*** Opening EXTRACTED RECORDS ***

-- ==== Sys2Proof/Machine/RegRead.lean ====
section
/-! DEFINITION. The register map as it reads: every 32-bit word of BAR0 (R38, R161, R216, R240, R282, R322, R364, R416,
R419, R425 to R430, R433, R436, R446, R448 to R455, R480, R481, R489, R493), the read of a read-to-clear register (R12)
and the SMBus (R486). A module page has block-specific registers from 0x100 on; a word that no rule names reads 0. -/

namespace Sys2Proof.Machine

/-- The low or high half of a 64-bit register, by the offset. -/
def half64 (x off : Nat) : Nat := if off % 8 = 0 then x % 2 ^ 32 else x / 2 ^ 32 % 2 ^ 32

/-- 1 for true. -/
def bit (b : Bool) : Nat := if b then 1 else 0

/-- Four bytes of a serial number, in order. -/
def serialWord (x i : Nat) : Nat := x / 2 ^ (32 * i) % 2 ^ 32

/-- A page has a bit set in EVT AND EVT_EN. -/
def State.pagePending (s : State) (k : Nat) : Bool := (s.page k).evt &&& (s.page k).evtEn != 0

/-- BUSY of both command pages (R428, R436). -/
def State.busyBit (s : State) : Bool := s.run.isSome || !s.ident.ready

/-- SEC_STATE (R419). -/
def State.secState (s : State) : Nat :=
  8 * bit s.sec.tamperLatch + 4 * bit s.sec.scrubBusy + 2 * bit s.sec.owner.isSome + bit s.sec.isSealed

/-! Block-specific registers, page by page -/

/-- Identity page (R449). -/
def State.identReg (s : State) (o : Nat) : Nat :=
  let d := s.ident
  if 0x100 ≤ o ∧ o < 0x110 then serialWord d.serial ((o - 0x100) / 4)
  else if o = 0x110 then d.fwVersion.toNat
  else if o = 0x114 then d.slotId * 256 + d.moduleId
  else if o = 0x118 then d.holes * 2 ^ 16 + d.served
  else if o = 0x11C then 0x1200 * 2 ^ 16 + d.vendor
  else 0

/-- The registers of one query table at an offset from its base. -/
def QTab.reg (t : QTab) (o : Nat) : Nat :=
  if o < 8 then half64 t.base.toNat o
  else if o = 8 then t.count.toNat
  else if o = 0xC then 0
  else if o < 0x18 then half64 t.fill.toNat o
  else half64 t.done.toNat o

/-- Argument `a` of a command. -/
def argOf (c : CmdArgs) : Nat → W64
  | 0 => c.a0 | 1 => c.a1 | 2 => c.a2 | 3 => c.a3 | 4 => c.a4 | 5 => c.a5 | 6 => c.a6 | _ => c.a7

/-- Command page (R436). -/
def State.cmdReg (s : State) (c : CmdPage) (o : Nat) : Nat :=
  if o = 0x100 then c.op
  else if o = 0x104 then c.args.flags.toNat
  else if 0x108 ≤ o ∧ o < 0x148 then half64 (argOf c.args ((o - 0x108) / 8)).toNat o
  else if o = 0x14C then c.resOp * 2 ^ 16 + c.status
  else if o = 0x158 ∨ o = 0x15C then (if s.ident.ready then half64 s.train.committed o else 0)
  else if 0x160 ≤ o ∧ o < 0x168 then half64 c.ret0.toNat o
  else if 0x168 ≤ o ∧ o < 0x170 then half64 c.ret1.toNat o
  else if 0x170 ≤ o ∧ o < 0x178 then half64 c.ret2.toNat o
  else if 0x178 ≤ o ∧ o < 0x180 then half64 c.ret3.toNat o
  else if 0x180 ≤ o ∧ o < 0x188 then half64 c.feedBase.toNat o
  else if o = 0x188 then c.feedCount.toNat
  else if 0x190 ≤ o ∧ o < 0x198 then half64 c.feedFill.toNat o
  else if 0x1A0 ≤ o ∧ o < 0x200 then (c.qtab ((o - 0x1A0) / 0x20 + 1)).reg ((o - 0x1A0) % 0x20)
  else 0

/-- Lease page (R433); LEASE_REMAIN is a free value up to the time at the last start of the timer. -/
def State.leaseReg (s : State) (o : Nat) : Nat :=
  if o = 0x100 then s.lease.owner
  else if o = 0x110 then s.lease.timeout
  else if o = 0x114 then
    (if s.lease.owner = 0 then 0 else (Config.freeWord s.free).toNat % (s.lease.remain + 1))
  else 0

/-- Power page (R450, R480). -/
def State.powerReg (s : State) (o : Nat) : Nat :=
  let p := s.power
  if o = 0x100 then p.tolerance.toNat
  else if o = 0x104 then p.pstate
  else if o = 0x108 then p.watts.toNat
  else if o = 0x10C then p.inlet.toNat
  else if o = 0x110 then p.outlet.toNat
  else if o = 0x114 then p.flow.toNat
  else if o = 0x118 then p.busW.toNat
  else if o = 0x11C then p.busE.toNat
  else if o = 0x120 then bit p.refOk
  else 0

/-- Security page (R419). -/
def State.secReg (s : State) (o : Nat) : Nat :=
  let x := s.sec
  let full := fun b => bitsOf 32 fun i => (x.slot (b + i)).isSome
  let exps := fun b => bitsOf 32 fun i => match x.slot (b + i) with
    | some k => k.exp
    | none => false
  if o = 0x100 then s.secState
  else if o = 0x104 then full 0
  else if o = 0x108 then full 32
  else if o = 0x10C then exps 0
  else if o = 0x110 then exps 32
  else if o = 0x114 then x.installSeq % 2 ^ 32
  else if o = 0x118 then x.installSeq / 2 ^ 32 % 2 ^ 32
  else if o = 0x11C then x.tamperCount
  else if o = 0x120 then x.svnMin * 2 ^ 16 + x.svn
  else if o = 0x124 then x.violCount
  else 0

/-- Twin page (R451). -/
def State.twinReg (s : State) (o : Nat) : Nat :=
  let t := s.twin
  if o = 0x100 then bitsOf 4 (fun p => (t.port p).up) * 256 + t.rank * 16 + t.st
  else if o = 0x104 then t.compat
  else if o = 0x108 then t.copyRound
  else if o = 0x10C then t.copyLeft
  else if o = 0x110 then t.mismatches
  else if 0x118 ≤ o ∧ o < 0x128 then serialWord t.partner ((o - 0x118) / 4)
  else 0

/-- Counter reader page (R493), with the accessing port's CEN_SEL. -/
def State.ctrReg (s : State) (p : HPort) (o : Nat) : Nat :=
  let c := s.ctr
  let sel := (s.port p).cenSel
  if o = 0x100 then c.regs.period.toNat
  else if o = 0x104 then bit c.regs.port * 16 + c.regs.dest
  else if 0x108 ≤ o ∧ o < 0x110 then half64 c.regs.hostBase.toNat o
  else if o = 0x110 then c.regs.hostSlots.toNat
  else if 0x118 ≤ o ∧ o < 0x120 then half64 c.regs.vatBase.toNat o
  else if o = 0x120 then c.regs.vatSlots.toNat
  else if 0x128 ≤ o ∧ o < 0x130 then half64 c.seq o
  else if o = 0x130 then c.missedCnt
  else if o = 0x134 then bit c.tagEn * 256 + c.tagN
  else if o = 0x138 then c.tagDropped
  else if o = 0x13C then bit c.access
  else if 0x140 ≤ o ∧ o < 0x148 then half64 c.cenStep o
  else if o = 0x148 then sel
  else if 0x150 ≤ o ∧ o < 0x170 then half64 (sget 0 c.census (sel * 4 + (o - 0x150) / 8)) o
  else 0

/-- Repair log page (R452), with the accessing port's RLOG_INDEX. -/
def State.rlogReg (s : State) (p : HPort) (o : Nat) : Nat :=
  if o = 0x100 then s.repair.entries.length
  else if o = 0x104 then (s.port p).rlogIndex.toNat
  else match s.repair.entries[(s.port p).rlogIndex.toNat]? with
    | none => 0
    | some e =>
      if o = 0x110 then e.code + e.source * 2 ^ 16 + e.kind * 2 ^ 24
      else if o = 0x114 then e.unit
      else if o = 0x118 then e.time % 2 ^ 32
      else if o = 0x11C then e.time / 2 ^ 32 % 2 ^ 32
      else 0

/-- The binding entry of a logical cluster as software reads it (R38). -/
def State.bindEntry (s : State) (l : Nat) : Nat :=
  if 1200 ≤ l then 0
  else s.bind.applied.entry (match s.owner l with
    | some i => i + 1
    | none => 0) l

/-- Binding page (R453), with the accessing port's BIND_WIN_BASE. -/
def State.bindReg (s : State) (p : HPort) (o : Nat) : Nat :=
  if o = 0x100 then s.bind.gen
  else if o = 0x104 then (s.port p).bindWin
  else if 0x110 ≤ o ∧ o < 0x120 then
    match s.prog ((o - 0x110) / 4) with
    | none => 0
    | some g =>
      let (x, y) := g.bound.getD (0, 0)
      2 ^ 31 + bit g.bound.isSome * 2 ^ 30 + bit g.stopped * 2 ^ 29 + (g.image.h - 1) * 2 ^ 22 +
        (g.image.w - 1) * 2 ^ 16 + y * 64 + x
  else if 0x800 ≤ o then s.bindEntry ((s.port p).bindWin + (o - 0x800) / 4)
  else 0

/-- Field page (R448, R481). -/
def State.fieldReg (s : State) (f o : Nat) : Nat :=
  let x := s.field f
  if o = 0x100 then
    bit ([Replica.cca, Replica.ccb, Replica.ccc].any fun r => replicaField r == f && s.pagePending (pgCc r.num)) * 8 +
    bit (match siteVat f with
      | some v => s.pagePending (pgVat v)
      | none => false) * 4 +
    bit (s.pagePending (pgSite f)) * 2 + bit (s.pagePending (pgField f))
  else if o = 0x104 then
    bitsOf 30 fun k => s.pagePending (pgCluster ((f / 8 * 5 + k / 6) * 48 + f % 8 * 6 + k % 6))
  else if o = 0x200 then x.fuse * 2 ^ 12 + x.tstate * 256 + x.classNow * 16 + x.classPlan
  else if o = 0x204 then x.vcore
  else if o = 0x208 then x.inMa.toNat
  else if o = 0x20C then x.tempMax
  else if o = 0x210 then x.throttles
  else 0

/-- Port-site page (R364, R455). -/
def State.siteReg (s : State) (f o : Nat) : Nat :=
  let x := s.site f
  if o = 0x100 then x.active * 16 + x.chkSel
  else if o = 0x104 then x.chkFail
  else if o = 0x108 then x.replays
  else if o = 0x10C then x.seqTx
  else if o = 0x110 then x.seqRx
  else if o = 0x120 then
    (if f = 19 then s.h0.link + s.h0.rate * 16 + s.h0.width * 256
     else if f = 28 then s.h1.link + s.h1.rate * 16 + s.h1.width * 256 else 0)
  else 0

/-- Cluster page (R161, R216, R240, R282, R416). -/
def State.clusterReg (s : State) (c o : Nat) : Nat :=
  let r := s.cluster c
  let v := r.last.getD (s.clusterNow c)
  if o = 0x300 then r.engRow.toNat
  else if o = 0x304 then (if s.sec.isSealed && r.engIndex then 0 else r.engCol.toNat)
  else if o = 0x308 then r.seqPc.toNat
  else if o = 0x30C then r.seqUnit.toNat
  else if o = 0x310 then v.sat
  else if o = 0x314 then r.copyPos.toNat
  else if o = 0x318 then (if s.sec.isSealed && r.index then 0 else r.copyVal.toNat)
  else if o = 0x320 then v.links
  else if o = 0x324 then v.sel
  else if o = 0x328 then r.feltSrc.toNat
  else if o = 0x32C then r.feltAddr.toNat
  else if o = 0x330 then v.hold
  else 0

/-- Vat page (R322). -/
def State.vatReg (s : State) (v o : Nat) : Nat :=
  let x := s.vats.vat v
  if o = 0x100 then vatPartner v * 256 + s.bind.applied.vatServed v * 16 + x.port
  else if o = 0x104 then x.pkgFail * 256 + x.pkgUp
  else if o = 0x108 then x.ce
  else if o = 0x10C then x.ue
  else if o = 0x110 then x.ueAddr % 2 ^ 32
  else if o = 0x114 then x.ueAddr / 2 ^ 32 % 2 ^ 13
  else if o = 0x118 then s.vats.stripes
  else if o = 0x11C then bit x.patrol
  else 0

/-- Control-complex page (R454). -/
def State.ccReg (s : State) (r o : Nat) : Nat :=
  if o = 0x100 then nth 0 [s.cc.rep0, s.cc.rep1, s.cc.rep2] r else 0

/-! The common page and the map (R425, R428, R429, R489) -/

/-- STAT of a page (R436, R449). -/
def State.statReg (s : State) (k : Nat) : Nat :=
  if k = 0 then s.ident.stage * 2 + bit s.ident.ready
  else if k = 1 ∨ k = 2 then
    (match s.run with
      | some r => r.op * 256
      | none => 0) + bit s.train.feedWait * 2 + bit s.busyBit
  else 0

/-- A word of a page's counters; cluster and vat counters read 0 in sealed mode (R416, R489). -/
def State.counterReg (s : State) (k o : Nat) : Nat :=
  let kind := pageKind k
  if s.sec.isSealed && (kind == 0x12 || kind == 0x13) then 0
  else
    let c := sget {} (s.page k).ctrs ((o - 0x40) / 8)
    if o % 8 = 0 then c.value % 2 ^ 32
    else bit c.satd * 2 ^ 31 + bit c.mode * 2 ^ 24 + c.evsel * 2 ^ 16 + c.value / 2 ^ 32 % 2 ^ 16

/-- A word of a page; `p` is the accessing port. -/
def State.pageReg (s : State) (p : HPort) (k o : Nat) : Nat :=
  let g := s.page k
  if o = 0 then pageKind k * 2 ^ 24 + pageInstance k
  else if o = 4 then 1
  else if o = 0xC then s.statReg k
  else if o = 0x10 then g.evt.toNat
  else if o = 0x14 then g.evtEn.toNat
  else if o = 0x18 then g.count * 2 ^ 16 + g.code
  else if o = 0x1C then g.info.toNat
  else if o < 0x40 then 0
  else if o < 0x80 then s.counterReg k o
  else if o < 0x100 then 0
  else if k = 0 then s.identReg o
  else if k = 1 then s.cmdReg s.h0.cmd o
  else if k = 2 then s.cmdReg s.h1.cmd o
  else if k = 3 then s.leaseReg o
  else if k = 4 then s.powerReg o
  else if k = 5 then s.secReg o
  else if k = 6 then s.twinReg o
  else if k = 7 then s.ctrReg p o
  else if k = 8 then s.rlogReg p o
  else if k = 9 then s.bindReg p o
  else if k < 0x200 then s.fieldReg (k - 0x100) o
  else if k < 0x400 then s.siteReg (k - 0x200) o
  else if k < 0xA00 then s.clusterReg (k - 0x400) o
  else if k < 0xC00 then s.vatReg (k - 0xA00) o
  else s.ccReg (k - 0xC00) o

/-- A page answers: before Ready only the identity, command, lease and security pages do (R428). -/
def State.answers (s : State) (k : Nat) : Bool := pageExists k && (s.ident.ready || [0, 1, 2, 3, 5].contains k)

/-- The 32-bit word at an aligned BAR0 offset, as a port reads it. -/
def State.readWord (s : State) (p : HPort) (off : Nat) : Nat :=
  if 0xF0000 ≤ off ∧ off < 0xF0400 then leNat (sgets 0 (s.port p).msix (off - 0xF0000) 4)
  else if off = 0xF1000 ∨ off = 0xF1004 then half64 (s.port p).pba.toNat off
  else if s.answers (off / 0x1000) then s.pageReg p (off / 0x1000) (off % 0x1000)
  else 0

/-! Reads that act -/

/-- A read-to-clear register is read: it then holds `same`, the increment of the cycle (R12). A lost unit's page keeps its
value (R427). -/
def State.clearRc (s : State) (off same : Nat) : State :=
  let k := off / 0x1000
  let o := off % 0x1000
  if !s.answers k || (s.page k).lost then s
  else if k = 5 ∧ o = 0x124 then { s with sec := { s.sec with violCount := same } }
  else if k = 6 ∧ o = 0x110 then { s with twin := { s.twin with mismatches := same } }
  else if k = 7 ∧ o = 0x130 then { s with ctr := { s.ctr with missedCnt := same } }
  else if k = 7 ∧ o = 0x138 then { s with ctr := { s.ctr with tagDropped := same } }
  else if 0x100 ≤ k ∧ k < 0x200 ∧ o = 0x210 then s.setField (k - 0x100) { s.field (k - 0x100) with throttles := same }
  else if 0x200 ≤ k ∧ k < 0x400 ∧ o = 0x104 then s.setSite (k - 0x200) { s.site (k - 0x200) with chkFail := same }
  else if 0x200 ≤ k ∧ k < 0x400 ∧ o = 0x108 then s.setSite (k - 0x200) { s.site (k - 0x200) with replays := same }
  else if 0xA00 ≤ k ∧ k < 0xC00 ∧ o = 0x108 then
    { s with vats := s.vats.setVat (k - 0xA00) { s.vats.vat (k - 0xA00) with ce := same } }
  else s

/-- Requests of a port reach the module: out of reset, with its link up. -/
def State.reaches (s : State) (p : HPort) : Bool := !(s.port p).perst && (s.port p).link == 2

/-- A read finds the counters of its page as they have counted up to now (R489, R490). -/
def State.settleRead (s : State) (off : Nat) : State :=
  let o := off % 0x1000
  if 0x40 ≤ o ∧ o < 0x80 then s.countTime (off / 0x1000) else s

*** Closing EXTRACTED RECORDS ***

#### [HOW TO COMPLETE THIS TASK]
How many of the lines above include the word "statReg"? State that number and nothing else.

#### [REPLY TO THE TASK]
2